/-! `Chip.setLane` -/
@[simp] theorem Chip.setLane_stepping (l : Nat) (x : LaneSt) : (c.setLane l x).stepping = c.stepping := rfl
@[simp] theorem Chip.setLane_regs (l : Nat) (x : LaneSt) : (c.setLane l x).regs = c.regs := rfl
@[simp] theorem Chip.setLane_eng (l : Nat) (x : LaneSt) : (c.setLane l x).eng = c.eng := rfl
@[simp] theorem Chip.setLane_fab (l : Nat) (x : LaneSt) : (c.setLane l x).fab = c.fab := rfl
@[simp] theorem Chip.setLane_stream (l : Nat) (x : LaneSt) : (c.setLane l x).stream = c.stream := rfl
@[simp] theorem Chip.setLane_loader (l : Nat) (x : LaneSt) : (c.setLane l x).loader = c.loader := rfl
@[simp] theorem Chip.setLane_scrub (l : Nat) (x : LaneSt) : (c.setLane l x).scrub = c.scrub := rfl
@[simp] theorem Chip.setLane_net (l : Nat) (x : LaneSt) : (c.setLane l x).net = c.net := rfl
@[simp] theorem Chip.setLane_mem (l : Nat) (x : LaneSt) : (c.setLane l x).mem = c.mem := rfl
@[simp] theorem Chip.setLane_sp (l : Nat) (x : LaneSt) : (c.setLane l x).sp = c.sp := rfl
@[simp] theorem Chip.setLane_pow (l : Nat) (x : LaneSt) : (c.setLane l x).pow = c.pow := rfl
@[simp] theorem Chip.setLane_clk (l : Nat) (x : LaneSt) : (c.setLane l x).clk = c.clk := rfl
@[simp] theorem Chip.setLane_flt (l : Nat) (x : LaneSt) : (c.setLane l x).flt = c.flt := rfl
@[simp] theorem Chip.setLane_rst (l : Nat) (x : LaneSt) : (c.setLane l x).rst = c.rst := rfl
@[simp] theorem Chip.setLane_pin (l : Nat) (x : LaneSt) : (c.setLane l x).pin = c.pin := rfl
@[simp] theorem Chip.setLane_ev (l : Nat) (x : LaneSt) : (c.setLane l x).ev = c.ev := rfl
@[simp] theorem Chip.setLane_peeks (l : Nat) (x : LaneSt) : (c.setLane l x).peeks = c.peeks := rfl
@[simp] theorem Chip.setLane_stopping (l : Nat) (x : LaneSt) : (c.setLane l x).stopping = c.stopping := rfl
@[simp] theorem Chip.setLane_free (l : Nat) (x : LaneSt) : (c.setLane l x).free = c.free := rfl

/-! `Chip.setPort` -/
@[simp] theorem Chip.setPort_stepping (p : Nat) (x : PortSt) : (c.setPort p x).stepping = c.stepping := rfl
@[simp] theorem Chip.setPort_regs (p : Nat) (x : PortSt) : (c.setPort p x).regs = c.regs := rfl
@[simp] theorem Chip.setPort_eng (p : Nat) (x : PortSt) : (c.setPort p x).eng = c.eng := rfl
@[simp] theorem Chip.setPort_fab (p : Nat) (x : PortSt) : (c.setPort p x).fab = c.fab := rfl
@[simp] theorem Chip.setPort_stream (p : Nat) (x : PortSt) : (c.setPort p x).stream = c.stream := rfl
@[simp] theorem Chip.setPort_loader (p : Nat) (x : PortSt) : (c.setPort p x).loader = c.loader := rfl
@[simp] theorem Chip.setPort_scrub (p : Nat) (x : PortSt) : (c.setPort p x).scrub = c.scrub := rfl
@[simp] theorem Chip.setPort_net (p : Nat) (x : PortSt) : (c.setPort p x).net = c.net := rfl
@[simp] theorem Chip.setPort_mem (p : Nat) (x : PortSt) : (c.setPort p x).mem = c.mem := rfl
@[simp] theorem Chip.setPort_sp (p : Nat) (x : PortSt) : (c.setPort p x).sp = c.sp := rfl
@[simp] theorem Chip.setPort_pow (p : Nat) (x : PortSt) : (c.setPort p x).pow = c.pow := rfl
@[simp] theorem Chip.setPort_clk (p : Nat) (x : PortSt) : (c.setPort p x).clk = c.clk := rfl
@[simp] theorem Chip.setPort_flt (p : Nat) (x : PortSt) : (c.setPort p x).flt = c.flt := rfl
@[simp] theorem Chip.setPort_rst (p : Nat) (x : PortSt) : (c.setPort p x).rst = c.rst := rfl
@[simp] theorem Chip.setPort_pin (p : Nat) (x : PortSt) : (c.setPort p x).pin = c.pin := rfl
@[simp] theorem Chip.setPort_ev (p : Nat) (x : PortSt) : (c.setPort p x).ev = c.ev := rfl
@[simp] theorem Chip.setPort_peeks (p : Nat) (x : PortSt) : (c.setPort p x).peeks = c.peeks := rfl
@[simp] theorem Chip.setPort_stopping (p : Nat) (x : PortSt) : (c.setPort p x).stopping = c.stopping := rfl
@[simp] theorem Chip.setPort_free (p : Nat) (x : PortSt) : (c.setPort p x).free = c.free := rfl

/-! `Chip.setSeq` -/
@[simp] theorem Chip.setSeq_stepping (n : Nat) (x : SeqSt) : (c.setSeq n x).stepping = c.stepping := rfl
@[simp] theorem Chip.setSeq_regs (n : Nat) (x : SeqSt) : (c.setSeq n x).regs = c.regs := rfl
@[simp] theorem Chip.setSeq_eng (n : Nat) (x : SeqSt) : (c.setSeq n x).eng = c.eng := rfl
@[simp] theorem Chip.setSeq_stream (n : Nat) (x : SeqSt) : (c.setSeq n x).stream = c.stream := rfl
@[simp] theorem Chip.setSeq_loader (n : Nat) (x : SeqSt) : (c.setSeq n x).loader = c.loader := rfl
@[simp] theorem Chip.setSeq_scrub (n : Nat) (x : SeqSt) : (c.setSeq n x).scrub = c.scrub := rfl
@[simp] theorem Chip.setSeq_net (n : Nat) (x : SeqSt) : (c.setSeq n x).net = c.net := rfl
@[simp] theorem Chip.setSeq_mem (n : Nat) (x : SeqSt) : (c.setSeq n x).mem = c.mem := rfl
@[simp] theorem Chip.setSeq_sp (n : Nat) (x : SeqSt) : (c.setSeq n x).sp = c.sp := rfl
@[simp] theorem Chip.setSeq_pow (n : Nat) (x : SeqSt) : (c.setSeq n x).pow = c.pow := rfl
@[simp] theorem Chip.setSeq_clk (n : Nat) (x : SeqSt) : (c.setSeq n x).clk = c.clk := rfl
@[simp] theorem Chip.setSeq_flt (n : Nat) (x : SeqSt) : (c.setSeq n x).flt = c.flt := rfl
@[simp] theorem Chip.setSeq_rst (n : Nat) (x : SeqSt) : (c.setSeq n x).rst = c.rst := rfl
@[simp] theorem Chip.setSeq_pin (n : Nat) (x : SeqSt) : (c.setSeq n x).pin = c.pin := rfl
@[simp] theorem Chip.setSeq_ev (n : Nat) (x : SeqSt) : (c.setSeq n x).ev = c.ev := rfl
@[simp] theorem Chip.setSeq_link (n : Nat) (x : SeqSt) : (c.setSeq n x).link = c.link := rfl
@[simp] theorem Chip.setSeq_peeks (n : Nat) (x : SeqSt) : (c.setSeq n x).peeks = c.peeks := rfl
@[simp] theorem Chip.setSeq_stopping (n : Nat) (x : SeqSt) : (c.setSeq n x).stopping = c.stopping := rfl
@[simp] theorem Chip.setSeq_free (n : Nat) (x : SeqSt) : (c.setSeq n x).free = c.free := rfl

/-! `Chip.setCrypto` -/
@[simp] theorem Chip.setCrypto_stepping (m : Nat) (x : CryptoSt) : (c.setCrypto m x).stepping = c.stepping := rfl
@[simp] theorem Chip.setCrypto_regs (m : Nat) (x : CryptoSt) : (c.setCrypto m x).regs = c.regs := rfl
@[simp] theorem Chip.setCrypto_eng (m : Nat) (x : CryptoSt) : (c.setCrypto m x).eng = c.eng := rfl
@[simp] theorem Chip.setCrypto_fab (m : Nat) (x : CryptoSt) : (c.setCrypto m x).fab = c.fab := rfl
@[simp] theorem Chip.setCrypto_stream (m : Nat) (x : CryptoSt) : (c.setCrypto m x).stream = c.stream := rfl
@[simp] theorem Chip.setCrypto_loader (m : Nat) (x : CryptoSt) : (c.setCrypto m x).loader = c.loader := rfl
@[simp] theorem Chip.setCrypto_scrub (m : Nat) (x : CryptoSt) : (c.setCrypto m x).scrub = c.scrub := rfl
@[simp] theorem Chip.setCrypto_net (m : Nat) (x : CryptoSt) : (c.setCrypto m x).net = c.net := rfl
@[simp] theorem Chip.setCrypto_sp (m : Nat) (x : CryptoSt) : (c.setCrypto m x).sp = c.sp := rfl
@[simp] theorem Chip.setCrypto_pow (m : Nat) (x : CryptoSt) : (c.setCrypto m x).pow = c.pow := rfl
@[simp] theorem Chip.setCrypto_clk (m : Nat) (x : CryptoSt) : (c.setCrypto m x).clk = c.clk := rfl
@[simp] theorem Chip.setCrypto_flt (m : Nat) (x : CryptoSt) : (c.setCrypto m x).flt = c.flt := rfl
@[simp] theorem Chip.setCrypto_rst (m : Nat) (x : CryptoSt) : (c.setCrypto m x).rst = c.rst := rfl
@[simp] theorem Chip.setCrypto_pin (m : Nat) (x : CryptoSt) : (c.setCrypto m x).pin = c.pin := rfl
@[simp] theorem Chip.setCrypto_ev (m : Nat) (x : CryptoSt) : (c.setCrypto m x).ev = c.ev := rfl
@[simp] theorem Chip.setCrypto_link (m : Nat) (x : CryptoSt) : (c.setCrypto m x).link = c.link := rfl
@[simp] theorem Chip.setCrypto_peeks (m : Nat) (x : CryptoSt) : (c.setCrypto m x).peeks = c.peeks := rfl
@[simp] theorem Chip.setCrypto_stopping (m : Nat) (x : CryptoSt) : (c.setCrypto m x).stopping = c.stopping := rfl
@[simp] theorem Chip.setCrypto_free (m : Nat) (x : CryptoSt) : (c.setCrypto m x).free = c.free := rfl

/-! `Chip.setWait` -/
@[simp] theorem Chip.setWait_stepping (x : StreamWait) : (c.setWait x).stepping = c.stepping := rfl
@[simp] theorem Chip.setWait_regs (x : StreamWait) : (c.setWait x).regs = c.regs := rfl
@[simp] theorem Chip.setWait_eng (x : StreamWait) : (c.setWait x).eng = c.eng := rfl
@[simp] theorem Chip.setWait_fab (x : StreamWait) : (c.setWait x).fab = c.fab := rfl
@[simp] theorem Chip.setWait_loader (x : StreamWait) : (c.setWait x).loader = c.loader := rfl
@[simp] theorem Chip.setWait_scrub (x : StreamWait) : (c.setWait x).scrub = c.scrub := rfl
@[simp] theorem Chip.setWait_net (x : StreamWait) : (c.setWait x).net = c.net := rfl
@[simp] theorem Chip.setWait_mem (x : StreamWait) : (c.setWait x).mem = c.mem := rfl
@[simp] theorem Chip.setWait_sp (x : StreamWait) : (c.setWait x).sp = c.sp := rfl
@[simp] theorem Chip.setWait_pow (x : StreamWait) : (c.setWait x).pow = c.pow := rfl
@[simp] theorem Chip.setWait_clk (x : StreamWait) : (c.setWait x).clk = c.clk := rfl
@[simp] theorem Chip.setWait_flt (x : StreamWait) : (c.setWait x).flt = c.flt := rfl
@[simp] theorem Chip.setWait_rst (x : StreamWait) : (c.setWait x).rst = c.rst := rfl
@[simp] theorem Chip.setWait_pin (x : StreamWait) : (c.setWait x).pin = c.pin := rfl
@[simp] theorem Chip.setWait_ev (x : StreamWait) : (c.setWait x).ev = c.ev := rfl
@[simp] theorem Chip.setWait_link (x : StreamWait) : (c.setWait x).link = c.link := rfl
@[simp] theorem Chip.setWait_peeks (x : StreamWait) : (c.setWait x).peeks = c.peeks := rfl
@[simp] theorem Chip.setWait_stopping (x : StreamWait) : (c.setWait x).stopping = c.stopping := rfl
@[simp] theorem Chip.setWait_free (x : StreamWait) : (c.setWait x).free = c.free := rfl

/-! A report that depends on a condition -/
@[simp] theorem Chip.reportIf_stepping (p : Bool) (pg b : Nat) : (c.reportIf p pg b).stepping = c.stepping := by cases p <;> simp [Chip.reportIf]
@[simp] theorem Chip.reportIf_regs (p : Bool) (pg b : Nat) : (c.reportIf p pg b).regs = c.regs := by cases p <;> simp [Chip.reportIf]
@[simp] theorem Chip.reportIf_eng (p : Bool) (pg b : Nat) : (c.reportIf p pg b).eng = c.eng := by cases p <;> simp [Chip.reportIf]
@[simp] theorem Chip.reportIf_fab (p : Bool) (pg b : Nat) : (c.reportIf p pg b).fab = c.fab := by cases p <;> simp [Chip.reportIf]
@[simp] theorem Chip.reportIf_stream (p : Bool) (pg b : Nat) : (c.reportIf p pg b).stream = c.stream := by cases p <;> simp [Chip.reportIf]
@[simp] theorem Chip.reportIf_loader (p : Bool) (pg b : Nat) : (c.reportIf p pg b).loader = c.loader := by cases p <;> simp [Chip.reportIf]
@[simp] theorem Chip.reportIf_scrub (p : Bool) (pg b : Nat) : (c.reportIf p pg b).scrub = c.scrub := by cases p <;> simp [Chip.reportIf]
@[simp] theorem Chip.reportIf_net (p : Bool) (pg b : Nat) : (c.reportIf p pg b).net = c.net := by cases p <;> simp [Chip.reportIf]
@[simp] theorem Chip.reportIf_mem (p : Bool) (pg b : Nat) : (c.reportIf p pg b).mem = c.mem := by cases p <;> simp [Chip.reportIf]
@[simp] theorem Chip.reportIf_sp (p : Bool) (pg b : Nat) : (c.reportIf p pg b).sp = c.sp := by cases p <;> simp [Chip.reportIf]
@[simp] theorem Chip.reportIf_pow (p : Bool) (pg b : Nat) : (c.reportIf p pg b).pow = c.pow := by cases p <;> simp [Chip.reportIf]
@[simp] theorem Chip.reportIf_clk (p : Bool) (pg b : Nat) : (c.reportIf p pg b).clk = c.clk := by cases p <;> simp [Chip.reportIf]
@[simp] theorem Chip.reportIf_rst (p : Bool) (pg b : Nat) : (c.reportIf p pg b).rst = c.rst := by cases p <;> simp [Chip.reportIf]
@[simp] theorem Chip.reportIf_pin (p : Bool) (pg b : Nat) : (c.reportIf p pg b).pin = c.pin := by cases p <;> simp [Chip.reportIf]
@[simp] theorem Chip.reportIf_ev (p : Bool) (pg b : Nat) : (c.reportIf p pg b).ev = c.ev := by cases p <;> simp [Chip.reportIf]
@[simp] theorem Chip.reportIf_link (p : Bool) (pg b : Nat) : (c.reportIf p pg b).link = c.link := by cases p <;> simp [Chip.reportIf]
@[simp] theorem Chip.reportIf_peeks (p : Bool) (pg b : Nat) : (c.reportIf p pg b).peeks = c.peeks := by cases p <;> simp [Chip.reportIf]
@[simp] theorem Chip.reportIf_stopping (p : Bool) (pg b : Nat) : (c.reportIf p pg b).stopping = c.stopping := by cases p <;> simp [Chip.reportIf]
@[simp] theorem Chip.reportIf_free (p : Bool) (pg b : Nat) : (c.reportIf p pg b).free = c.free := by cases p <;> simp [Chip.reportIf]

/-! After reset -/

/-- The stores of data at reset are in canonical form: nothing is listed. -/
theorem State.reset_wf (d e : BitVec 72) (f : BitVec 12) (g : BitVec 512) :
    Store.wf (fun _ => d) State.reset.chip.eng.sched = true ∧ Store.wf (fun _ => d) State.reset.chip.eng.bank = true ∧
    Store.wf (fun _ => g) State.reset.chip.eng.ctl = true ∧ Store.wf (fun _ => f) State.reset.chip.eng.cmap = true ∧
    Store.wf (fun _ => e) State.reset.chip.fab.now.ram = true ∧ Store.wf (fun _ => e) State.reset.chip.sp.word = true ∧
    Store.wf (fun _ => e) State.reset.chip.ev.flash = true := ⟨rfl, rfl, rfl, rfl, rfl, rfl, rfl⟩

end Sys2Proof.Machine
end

_Prompt_. Check every line above for the string "true", and copy the ones that have it.

_Task result_.
    Store.wf (fun _ => d) State.reset.chip.eng.sched = true ∧ Store.wf (fun _ => d) State.reset.chip.eng.bank = true ∧
    Store.wf (fun _ => g) State.reset.chip.eng.ctl = true ∧ Store.wf (fun _ => f) State.reset.chip.eng.cmap = true ∧
    Store.wf (fun _ => e) State.reset.chip.fab.now.ram = true ∧ Store.wf (fun _ => e) State.reset.chip.sp.word = true ∧
    Store.wf (fun _ => e) State.reset.chip.ev.flash = true := ⟨rfl, rfl, rfl, rfl, rfl, rfl, rfl⟩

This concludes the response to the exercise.